══ Entries provided ══

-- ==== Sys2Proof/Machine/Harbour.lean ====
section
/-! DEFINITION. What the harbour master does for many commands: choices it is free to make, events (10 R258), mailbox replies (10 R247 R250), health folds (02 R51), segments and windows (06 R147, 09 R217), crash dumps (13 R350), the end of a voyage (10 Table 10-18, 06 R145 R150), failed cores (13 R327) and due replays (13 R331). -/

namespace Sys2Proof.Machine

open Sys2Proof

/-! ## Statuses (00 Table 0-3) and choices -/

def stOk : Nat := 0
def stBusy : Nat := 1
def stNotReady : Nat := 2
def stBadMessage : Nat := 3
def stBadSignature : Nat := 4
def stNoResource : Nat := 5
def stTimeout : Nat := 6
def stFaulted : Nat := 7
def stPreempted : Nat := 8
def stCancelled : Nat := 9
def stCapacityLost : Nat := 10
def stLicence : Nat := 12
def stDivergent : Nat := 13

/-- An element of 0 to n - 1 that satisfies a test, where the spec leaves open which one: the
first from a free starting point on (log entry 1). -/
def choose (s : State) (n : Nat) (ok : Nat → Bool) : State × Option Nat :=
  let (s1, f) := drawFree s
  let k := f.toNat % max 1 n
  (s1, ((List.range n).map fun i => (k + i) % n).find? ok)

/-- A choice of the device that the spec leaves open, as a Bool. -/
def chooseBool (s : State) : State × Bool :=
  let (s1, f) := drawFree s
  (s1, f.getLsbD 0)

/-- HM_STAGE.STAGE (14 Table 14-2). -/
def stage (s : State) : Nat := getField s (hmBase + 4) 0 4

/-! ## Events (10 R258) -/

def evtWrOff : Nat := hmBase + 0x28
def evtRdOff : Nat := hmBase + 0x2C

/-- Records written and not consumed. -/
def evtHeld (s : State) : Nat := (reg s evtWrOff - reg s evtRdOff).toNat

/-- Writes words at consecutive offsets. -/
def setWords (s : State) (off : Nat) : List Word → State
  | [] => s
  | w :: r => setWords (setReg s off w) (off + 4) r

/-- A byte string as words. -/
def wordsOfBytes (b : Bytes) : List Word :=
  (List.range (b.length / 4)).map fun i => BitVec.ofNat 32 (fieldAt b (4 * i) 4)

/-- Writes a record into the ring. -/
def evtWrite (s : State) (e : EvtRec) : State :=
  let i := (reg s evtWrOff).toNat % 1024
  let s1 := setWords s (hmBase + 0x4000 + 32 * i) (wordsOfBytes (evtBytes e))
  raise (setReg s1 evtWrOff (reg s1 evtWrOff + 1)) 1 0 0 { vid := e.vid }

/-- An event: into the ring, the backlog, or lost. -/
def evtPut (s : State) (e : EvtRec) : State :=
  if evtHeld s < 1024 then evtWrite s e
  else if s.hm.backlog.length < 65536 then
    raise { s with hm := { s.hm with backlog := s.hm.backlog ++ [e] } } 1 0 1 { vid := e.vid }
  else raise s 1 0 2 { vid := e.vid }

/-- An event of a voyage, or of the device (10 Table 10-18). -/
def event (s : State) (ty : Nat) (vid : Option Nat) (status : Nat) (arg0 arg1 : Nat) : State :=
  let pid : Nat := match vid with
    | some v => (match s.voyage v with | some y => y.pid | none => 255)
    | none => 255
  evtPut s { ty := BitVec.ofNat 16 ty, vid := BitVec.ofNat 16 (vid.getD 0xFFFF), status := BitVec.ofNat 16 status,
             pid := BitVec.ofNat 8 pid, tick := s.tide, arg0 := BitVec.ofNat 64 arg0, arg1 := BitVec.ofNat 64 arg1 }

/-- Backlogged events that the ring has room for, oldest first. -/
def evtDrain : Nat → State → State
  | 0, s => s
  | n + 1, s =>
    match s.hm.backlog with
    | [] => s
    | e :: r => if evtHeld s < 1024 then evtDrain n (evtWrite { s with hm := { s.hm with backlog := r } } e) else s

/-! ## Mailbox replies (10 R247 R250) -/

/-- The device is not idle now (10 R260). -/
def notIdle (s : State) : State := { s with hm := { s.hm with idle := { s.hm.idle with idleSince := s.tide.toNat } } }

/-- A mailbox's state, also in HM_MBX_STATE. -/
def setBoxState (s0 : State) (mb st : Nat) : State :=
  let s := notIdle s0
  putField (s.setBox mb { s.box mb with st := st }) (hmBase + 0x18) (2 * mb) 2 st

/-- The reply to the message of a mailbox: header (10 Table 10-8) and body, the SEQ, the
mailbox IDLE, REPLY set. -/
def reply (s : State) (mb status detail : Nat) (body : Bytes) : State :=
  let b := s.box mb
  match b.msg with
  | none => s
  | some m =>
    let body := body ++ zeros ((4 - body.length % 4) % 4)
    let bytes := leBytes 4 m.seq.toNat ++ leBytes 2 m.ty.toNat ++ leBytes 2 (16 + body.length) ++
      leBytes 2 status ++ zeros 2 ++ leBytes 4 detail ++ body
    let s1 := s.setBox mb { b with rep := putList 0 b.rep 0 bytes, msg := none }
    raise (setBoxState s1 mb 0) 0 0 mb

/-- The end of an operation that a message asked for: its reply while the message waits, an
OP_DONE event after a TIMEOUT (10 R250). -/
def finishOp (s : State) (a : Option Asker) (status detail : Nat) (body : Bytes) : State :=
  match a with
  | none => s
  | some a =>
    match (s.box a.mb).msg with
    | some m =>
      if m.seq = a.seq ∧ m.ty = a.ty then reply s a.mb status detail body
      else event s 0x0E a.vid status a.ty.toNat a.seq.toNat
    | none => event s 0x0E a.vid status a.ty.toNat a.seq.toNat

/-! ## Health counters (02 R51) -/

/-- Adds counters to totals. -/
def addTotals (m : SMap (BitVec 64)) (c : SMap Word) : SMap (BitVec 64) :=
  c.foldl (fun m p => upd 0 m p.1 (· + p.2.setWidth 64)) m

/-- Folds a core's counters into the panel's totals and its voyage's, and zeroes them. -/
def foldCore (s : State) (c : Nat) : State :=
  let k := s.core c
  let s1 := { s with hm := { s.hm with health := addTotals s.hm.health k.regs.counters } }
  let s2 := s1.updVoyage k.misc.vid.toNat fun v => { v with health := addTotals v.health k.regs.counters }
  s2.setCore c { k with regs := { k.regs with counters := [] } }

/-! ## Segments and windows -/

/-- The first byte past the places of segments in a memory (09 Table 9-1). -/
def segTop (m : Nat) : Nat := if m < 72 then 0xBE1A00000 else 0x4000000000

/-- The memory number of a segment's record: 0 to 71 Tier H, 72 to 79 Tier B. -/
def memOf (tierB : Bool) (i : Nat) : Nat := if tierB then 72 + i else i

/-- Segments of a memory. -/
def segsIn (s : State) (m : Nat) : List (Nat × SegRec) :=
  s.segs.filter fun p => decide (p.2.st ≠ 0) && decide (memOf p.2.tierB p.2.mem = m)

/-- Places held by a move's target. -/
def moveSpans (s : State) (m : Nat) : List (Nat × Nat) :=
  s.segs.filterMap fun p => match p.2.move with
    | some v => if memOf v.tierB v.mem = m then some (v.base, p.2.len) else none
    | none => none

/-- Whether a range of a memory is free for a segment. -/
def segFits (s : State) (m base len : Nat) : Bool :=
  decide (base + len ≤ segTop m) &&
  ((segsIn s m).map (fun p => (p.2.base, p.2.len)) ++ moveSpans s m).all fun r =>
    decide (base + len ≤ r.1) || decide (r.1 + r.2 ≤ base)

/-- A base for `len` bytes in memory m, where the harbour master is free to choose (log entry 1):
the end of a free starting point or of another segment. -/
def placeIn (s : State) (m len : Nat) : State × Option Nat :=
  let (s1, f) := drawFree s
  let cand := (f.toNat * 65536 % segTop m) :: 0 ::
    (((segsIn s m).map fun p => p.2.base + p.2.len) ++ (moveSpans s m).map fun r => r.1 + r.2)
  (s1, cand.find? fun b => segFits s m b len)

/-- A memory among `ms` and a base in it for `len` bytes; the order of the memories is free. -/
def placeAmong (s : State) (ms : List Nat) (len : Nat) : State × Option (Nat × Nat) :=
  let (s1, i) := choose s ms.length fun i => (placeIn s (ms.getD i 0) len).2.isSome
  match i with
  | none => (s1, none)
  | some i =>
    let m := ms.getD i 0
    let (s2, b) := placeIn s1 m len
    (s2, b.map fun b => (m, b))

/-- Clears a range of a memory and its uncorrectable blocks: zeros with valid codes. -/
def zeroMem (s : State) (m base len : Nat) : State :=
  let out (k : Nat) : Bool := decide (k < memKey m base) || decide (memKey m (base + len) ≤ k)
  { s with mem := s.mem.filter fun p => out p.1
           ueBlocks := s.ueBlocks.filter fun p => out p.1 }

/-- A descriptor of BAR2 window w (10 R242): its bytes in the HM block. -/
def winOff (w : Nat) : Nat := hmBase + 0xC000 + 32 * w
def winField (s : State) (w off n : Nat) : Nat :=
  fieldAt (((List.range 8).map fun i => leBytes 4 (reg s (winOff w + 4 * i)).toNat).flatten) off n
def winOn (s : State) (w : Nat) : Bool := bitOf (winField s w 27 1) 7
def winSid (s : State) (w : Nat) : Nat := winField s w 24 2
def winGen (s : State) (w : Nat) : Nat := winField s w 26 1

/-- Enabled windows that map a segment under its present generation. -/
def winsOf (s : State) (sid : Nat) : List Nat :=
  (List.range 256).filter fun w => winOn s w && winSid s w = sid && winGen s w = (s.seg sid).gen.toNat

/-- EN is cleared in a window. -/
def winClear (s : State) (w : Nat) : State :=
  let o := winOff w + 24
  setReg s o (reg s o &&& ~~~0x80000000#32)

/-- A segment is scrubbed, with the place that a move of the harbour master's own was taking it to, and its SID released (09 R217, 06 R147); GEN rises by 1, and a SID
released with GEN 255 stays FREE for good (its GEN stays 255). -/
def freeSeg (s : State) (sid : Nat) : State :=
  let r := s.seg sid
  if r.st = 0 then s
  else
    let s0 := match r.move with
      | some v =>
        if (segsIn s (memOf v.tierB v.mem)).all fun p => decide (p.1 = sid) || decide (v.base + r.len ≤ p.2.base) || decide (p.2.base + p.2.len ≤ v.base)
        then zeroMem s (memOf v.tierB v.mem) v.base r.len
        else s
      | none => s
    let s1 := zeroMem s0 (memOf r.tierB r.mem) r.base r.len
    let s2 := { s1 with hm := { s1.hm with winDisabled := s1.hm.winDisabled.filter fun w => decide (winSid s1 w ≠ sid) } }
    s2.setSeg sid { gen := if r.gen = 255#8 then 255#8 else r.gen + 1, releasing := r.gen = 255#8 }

═══
══ Entries provided ══

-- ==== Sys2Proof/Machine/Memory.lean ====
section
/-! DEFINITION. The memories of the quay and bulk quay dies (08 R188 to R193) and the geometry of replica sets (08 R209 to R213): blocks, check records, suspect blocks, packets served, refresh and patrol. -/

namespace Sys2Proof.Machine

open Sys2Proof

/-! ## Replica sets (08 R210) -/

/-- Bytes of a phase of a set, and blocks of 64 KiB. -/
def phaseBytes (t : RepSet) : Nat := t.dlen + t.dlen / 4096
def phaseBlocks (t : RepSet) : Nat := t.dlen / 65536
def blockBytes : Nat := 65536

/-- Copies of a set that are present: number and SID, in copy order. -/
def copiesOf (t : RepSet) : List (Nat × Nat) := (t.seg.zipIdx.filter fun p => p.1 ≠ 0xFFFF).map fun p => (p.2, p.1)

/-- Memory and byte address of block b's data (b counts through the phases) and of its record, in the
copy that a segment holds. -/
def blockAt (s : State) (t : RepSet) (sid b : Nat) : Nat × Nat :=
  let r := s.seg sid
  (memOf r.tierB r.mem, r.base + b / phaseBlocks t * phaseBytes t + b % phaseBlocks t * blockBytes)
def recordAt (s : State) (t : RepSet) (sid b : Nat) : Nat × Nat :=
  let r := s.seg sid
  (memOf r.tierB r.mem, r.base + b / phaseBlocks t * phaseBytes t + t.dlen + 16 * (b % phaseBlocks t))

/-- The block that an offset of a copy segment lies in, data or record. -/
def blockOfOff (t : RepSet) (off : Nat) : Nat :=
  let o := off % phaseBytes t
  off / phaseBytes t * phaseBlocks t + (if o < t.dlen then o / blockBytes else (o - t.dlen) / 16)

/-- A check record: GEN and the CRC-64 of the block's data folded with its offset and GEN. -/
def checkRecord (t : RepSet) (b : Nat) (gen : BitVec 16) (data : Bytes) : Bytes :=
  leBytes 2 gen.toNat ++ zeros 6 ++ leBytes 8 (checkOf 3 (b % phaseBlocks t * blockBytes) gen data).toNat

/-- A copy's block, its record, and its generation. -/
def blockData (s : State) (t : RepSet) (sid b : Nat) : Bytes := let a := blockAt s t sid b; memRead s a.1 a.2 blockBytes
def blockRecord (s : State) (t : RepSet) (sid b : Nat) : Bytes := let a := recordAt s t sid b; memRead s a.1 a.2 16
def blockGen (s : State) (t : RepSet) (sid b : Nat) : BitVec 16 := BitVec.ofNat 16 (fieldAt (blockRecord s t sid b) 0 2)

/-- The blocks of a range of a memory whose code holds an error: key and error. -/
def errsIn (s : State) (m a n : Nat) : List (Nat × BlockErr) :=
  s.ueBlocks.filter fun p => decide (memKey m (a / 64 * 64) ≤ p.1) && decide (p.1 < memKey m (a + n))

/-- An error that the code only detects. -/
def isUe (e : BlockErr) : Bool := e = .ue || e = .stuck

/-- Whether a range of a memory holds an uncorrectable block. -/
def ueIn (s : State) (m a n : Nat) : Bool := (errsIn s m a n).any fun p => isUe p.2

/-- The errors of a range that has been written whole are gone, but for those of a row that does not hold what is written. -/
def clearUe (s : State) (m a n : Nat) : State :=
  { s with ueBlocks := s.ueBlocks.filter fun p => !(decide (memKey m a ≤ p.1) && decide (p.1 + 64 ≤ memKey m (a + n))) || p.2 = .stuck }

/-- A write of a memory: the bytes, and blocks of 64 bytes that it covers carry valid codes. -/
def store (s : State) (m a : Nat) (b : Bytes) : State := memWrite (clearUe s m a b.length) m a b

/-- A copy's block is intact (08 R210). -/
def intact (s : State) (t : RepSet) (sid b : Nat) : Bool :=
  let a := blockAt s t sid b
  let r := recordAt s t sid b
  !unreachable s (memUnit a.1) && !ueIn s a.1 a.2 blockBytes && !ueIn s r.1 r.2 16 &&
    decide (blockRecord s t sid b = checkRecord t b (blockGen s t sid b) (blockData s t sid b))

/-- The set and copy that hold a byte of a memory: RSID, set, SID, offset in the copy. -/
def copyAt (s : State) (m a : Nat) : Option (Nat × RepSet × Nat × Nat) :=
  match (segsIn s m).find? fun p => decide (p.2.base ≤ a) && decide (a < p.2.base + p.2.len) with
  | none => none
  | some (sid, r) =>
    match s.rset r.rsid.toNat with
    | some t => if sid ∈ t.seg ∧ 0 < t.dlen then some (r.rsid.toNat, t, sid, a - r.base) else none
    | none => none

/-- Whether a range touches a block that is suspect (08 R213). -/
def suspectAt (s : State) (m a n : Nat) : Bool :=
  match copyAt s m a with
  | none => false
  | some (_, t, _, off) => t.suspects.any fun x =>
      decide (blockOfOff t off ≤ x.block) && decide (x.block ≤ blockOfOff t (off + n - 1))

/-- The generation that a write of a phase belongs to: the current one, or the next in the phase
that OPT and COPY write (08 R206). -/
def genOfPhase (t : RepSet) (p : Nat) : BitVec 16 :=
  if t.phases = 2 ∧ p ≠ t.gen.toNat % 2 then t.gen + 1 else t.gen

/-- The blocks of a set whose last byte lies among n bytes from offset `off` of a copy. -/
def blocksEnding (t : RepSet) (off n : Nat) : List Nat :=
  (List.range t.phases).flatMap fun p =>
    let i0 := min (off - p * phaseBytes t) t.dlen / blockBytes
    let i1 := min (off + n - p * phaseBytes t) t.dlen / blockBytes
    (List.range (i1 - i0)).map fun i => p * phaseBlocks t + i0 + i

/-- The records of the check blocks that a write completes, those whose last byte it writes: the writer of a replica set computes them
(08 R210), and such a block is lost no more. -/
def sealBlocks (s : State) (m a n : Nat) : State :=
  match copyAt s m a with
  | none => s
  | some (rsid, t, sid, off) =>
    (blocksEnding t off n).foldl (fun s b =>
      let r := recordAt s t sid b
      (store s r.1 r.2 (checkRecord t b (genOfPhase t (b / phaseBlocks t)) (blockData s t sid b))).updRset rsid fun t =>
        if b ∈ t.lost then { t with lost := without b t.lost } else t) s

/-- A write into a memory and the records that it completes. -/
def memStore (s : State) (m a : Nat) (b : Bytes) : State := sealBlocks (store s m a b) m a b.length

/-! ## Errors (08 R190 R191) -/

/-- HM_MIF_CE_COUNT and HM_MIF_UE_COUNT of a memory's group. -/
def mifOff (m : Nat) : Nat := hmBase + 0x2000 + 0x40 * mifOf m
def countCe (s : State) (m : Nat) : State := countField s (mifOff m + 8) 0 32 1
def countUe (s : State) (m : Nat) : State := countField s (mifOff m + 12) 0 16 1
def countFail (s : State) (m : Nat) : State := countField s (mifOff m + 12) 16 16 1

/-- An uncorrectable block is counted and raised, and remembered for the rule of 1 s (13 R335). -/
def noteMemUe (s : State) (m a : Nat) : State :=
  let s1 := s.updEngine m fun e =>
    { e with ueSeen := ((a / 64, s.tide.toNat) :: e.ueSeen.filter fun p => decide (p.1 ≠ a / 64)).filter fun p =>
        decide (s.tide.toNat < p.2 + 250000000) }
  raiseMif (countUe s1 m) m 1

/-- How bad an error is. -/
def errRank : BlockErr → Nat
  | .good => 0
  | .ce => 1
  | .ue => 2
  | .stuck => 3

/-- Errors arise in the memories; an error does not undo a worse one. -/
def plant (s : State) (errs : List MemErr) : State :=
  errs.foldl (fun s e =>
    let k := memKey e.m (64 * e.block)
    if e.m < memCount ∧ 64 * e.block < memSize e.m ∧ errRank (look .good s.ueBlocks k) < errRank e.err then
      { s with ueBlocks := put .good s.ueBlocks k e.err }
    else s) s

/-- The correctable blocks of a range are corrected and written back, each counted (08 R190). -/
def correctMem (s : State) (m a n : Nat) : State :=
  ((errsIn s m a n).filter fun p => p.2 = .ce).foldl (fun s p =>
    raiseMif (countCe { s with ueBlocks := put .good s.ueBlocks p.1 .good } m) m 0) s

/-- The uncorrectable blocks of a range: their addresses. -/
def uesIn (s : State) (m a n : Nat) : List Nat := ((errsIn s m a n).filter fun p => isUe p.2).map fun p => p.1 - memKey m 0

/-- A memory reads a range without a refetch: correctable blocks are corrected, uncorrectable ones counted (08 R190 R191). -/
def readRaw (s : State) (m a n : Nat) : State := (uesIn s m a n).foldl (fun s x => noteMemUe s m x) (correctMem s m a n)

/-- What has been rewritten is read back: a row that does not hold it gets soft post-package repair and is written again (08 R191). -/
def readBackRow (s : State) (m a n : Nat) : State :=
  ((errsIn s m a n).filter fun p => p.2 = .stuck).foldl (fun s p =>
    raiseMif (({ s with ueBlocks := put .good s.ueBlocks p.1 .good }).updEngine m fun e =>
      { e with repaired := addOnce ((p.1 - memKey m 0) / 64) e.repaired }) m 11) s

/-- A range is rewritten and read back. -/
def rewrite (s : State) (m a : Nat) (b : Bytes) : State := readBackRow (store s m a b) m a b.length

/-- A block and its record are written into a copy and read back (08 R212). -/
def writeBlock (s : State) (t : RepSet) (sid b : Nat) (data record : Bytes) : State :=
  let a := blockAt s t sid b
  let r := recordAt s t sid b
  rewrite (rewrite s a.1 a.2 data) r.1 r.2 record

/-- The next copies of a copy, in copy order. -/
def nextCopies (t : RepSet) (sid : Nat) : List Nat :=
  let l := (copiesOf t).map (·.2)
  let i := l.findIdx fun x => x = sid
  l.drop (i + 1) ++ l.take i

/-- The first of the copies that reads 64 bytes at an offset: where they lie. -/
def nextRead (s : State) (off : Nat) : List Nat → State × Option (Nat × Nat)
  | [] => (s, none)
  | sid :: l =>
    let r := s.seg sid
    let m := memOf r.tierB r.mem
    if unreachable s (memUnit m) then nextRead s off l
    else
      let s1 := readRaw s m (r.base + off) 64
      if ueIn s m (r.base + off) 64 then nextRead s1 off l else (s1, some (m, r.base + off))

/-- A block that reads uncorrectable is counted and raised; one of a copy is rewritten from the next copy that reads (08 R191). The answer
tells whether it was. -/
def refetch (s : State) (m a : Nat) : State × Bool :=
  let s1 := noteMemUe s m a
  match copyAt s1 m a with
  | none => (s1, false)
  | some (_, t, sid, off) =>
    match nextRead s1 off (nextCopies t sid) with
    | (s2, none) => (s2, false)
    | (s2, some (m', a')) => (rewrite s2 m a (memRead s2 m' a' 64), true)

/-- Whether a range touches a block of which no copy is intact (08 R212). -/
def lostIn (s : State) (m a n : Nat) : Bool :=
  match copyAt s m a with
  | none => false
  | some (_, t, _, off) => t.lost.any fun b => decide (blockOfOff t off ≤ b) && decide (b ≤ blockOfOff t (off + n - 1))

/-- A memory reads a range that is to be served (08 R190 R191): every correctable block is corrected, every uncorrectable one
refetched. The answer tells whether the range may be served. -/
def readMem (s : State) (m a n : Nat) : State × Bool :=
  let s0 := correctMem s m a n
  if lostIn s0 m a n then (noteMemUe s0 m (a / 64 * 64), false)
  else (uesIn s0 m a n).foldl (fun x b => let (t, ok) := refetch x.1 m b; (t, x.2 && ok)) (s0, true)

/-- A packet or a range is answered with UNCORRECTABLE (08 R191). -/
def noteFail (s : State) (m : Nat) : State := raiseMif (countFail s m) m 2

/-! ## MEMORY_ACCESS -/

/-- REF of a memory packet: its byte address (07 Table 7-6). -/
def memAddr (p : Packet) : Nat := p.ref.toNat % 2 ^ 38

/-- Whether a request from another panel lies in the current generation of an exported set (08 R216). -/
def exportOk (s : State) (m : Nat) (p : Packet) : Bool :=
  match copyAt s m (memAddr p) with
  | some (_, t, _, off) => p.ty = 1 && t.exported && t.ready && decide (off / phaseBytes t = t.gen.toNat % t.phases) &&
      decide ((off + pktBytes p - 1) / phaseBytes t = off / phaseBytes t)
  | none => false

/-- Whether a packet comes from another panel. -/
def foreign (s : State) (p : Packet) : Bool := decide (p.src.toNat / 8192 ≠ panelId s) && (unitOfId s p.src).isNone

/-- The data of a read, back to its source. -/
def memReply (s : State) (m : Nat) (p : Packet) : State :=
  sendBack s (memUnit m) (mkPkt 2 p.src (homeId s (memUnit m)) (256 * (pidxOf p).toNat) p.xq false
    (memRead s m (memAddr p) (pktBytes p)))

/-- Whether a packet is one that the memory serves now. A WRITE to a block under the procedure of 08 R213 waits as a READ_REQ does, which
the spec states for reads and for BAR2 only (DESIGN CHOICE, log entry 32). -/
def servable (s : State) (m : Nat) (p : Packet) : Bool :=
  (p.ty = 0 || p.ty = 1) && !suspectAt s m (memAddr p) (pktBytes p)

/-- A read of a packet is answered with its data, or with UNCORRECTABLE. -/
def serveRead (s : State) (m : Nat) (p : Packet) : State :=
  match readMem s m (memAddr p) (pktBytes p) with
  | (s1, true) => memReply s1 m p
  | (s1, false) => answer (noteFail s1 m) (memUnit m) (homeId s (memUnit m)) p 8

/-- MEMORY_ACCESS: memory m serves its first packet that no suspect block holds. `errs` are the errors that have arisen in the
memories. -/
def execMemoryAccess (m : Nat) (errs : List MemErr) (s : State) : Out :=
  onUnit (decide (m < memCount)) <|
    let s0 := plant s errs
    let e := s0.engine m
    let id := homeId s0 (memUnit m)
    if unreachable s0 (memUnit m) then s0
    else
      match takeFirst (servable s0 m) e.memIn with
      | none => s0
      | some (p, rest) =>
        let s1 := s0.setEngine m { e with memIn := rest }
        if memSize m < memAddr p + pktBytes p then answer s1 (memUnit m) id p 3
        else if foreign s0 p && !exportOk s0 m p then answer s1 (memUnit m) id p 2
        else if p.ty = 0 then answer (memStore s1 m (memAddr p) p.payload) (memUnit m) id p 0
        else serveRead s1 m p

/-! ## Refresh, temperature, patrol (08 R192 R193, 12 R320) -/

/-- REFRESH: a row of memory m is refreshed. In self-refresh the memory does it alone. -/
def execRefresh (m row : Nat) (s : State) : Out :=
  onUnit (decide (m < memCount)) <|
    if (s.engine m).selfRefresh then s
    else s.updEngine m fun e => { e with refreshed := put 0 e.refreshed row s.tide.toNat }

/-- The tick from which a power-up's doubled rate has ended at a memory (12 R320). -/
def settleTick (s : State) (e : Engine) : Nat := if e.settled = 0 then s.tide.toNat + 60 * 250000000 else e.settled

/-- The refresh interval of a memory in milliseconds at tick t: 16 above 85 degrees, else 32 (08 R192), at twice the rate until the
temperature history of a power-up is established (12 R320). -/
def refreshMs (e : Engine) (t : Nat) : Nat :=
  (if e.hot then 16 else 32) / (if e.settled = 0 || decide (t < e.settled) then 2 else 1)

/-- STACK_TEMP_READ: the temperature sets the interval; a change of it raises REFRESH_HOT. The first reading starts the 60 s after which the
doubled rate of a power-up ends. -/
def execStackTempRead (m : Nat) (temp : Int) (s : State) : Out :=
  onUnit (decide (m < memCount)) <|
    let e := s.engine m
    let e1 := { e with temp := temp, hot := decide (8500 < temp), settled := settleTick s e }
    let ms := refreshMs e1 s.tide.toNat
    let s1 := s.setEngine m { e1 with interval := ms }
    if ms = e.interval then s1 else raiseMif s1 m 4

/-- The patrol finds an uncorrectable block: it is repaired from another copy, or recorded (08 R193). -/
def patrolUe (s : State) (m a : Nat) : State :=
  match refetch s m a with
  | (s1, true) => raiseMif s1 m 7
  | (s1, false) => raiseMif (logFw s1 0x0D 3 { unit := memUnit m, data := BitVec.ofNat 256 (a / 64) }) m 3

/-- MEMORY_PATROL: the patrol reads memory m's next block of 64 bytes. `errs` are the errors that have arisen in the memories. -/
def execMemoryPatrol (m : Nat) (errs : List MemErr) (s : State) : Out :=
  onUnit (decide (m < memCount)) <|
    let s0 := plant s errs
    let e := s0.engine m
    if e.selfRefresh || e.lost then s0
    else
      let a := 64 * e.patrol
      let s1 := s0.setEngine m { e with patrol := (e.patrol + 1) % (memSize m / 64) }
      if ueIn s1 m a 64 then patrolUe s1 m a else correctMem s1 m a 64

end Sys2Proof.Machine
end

═══

Problem description: Please reproduce, exactly as they appear above, the lines from the line containing "bytes in memory" up to and including the line containing "is free. -/".

Response box:
/-- A base for `len` bytes in memory m, where the harbour master is free to choose (log entry 1):
the end of a free starting point or of another segment. -/
def placeIn (s : State) (m len : Nat) : State × Option Nat :=
  let (s1, f) := drawFree s
  let cand := (f.toNat * 65536 % segTop m) :: 0 ::
    (((segsIn s m).map fun p => p.2.base + p.2.len) ++ (moveSpans s m).map fun r => r.1 + r.2)
  (s1, cand.find? fun b => segFits s m b len)

/-- A memory among `ms` and a base in it for `len` bytes; the order of the memories is free. -/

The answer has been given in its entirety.